Charles Gilks of Liverpool University School of Tropical Medicine points out that the extremely high prevalence of hepatitis C in Egypt is directly attributable to injectable treatments used to combat schistosomiasis in mass campaigns during the 1950s. He also points out that human/chimpanzee contact accelerated hugely in the 20th century driven by the imperatives of medical and scientific research. Chimps were used in malaria experiments because it was noted that they carried three out of four of the malaria parasite species which affected humans. Doctors are known to have injected themselves with blood from malarial chimps in the 1930s, and subsequent experiments included the injection of chimp blood into 20 individuals in Antwerp and prisoners in the USA. It was feared at the time that if malaria was eradicated by measures such as DDT spraying in the developing world, chimps might serve as a reservoir for renewed human exposure, in just the same way as a rat recently infected a small girl in the Netherlands with a pox virus that caused severe illness - in the very year smallpox is expected to be eradicated.
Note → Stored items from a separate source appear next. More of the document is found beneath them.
/-- One tick reaches its three users together (R187; that EVENT_LINE_SAMPLE is the whole tick is log entry 9): every
running keepalive timer and every wait timer of a QUEUED job below its limit counts one (at the limit it waits for its
expiry, log entry 9), and every event line is sampled, bit n of the pins for line En (R157, R158): a level becomes taken
at the second of two agreeing samples that differ from the taken level, without a change the first time after power-on,
and a change sets the flag of a bound line under BOTH or when the line becomes asserted. -/
def Obligations.TickCountsAndSamples : Prop :=
  ∀ (s : State) (pins : BitVec 8), s.live = true → s.tickRunning = true →
    ∃ lines : Vector EventLine 8,
      exec (.eventLineSample pins) s = .next (settle s
        { s with
          sessions := Vector.ofFn fun l : SessionId => (s.sessions[l]).map fun x =>
            { x with timer := x.timer.map fun n => if n < x.period * 1000 then n + 1 else n }
          jobs := Vector.ofFn fun j : JobId =>
            ⟨(s.jobs[j]).generation, (s.jobs[j]).job.map fun x =>
              match x.status with
              | .queued (some n) => { x with status := .queued (some (if n < x.waitLimit then n + 1 else n)) }
              | _ => x⟩
          lines := lines }) ∧
      ∀ e : LineId,
        let v := pins.getLsbD e.val
        let level : TakenLevel := if v = true then .high else .low
        let asserts : Bool := decide (v = decide ((s.lines[e]).polarity = .assertHigh))
        ((s.lines[e]).taken = level → lines[e] = { s.lines[e] with candidate := none }) ∧
        ((s.lines[e]).taken ≠ level → (s.lines[e]).candidate ≠ some v →
          lines[e] = { s.lines[e] with candidate := some v }) ∧
        ((s.lines[e]).taken ≠ level → (s.lines[e]).candidate = some v →
          lines[e] = { s.lines[e] with
            taken := level
            candidate := none
            flag := (s.lines[e]).flag ||
              (decide ((s.lines[e]).taken ≠ .unsettled) && (s.lines[e]).binding.isSome &&
                (decide ((s.lines[e]).mode = .both) || asserts)) })

/-! ### The end of a session and the timers (R90, R98, R135, R140, R142) -/

/-- CLOSE of an OPEN session ends it as R142 gives and is answered OK with notice NONE, not stored (R135). The
keepalive timer at its period ends it without a reply (R140); that the expiry is a command of its own, which takes a
timer that waits at its limit, is the model's choice (log entry 9), and so is that short of it the expiry changes
nothing (log entry 7). -/
def Obligations.SessionEnds : Prop :=
  ∀ (s : State) (l : LinkId),
    (∀ seq : Byte, s.isOpen l → s.asked l 0x02#8 seq [] →
      exec (.closeSession l) s = .next ((s.withoutSession l).handed l (replyBytes 0x82#8 seq .ok 0#8 []) none)) ∧
    (∀ x : Session, s.live = true → s.sessions[l] = some x →
      (x.period ≠ 0 → x.timer = some (x.period * 1000) →
        exec (.keepaliveExpiry l) s = .next (s.withoutSession l)) ∧
      (x.timer ≠ some (x.period * 1000) ∨ x.period = 0 → exec (.keepaliveExpiry l) s = .next s))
Animals will always provide a reservoir for viruses which could threaten human populations, no matter how conceited we become about our ability to manage the world of microbes and their genetic code. As organiser Robin Weiss pointed out, "There are lots of instances of transfer of other retroviruses from animals to humans". But humans too have the potential to wreak terrible havoc, and the Royal Society meeting was a welcome opportunity to review concerns about the potential role of medical science in causing or amplifying the HIV epidemic. "There is good veterinary and human evidence of iatrogenic transfer of retroviruses", Robin Weiss told the meeting.

Does it matter where HIV came from? "Unless we understand where HIV came from we run the risk of new emergencies, and unless we understand the ecology that allowed it to spread, we will be unable to control newly identified diseases", said Preston Marx on the opening day of the meeting, in response to criticims that the meeting was irrelevant to the needs of the developing world. Rarely has an HIV science meeting asked more relevant questions. As Albert Osterhaus noted in his scene setting presentation that opened the meeting, "HIV is the champion zoonosis of recent years".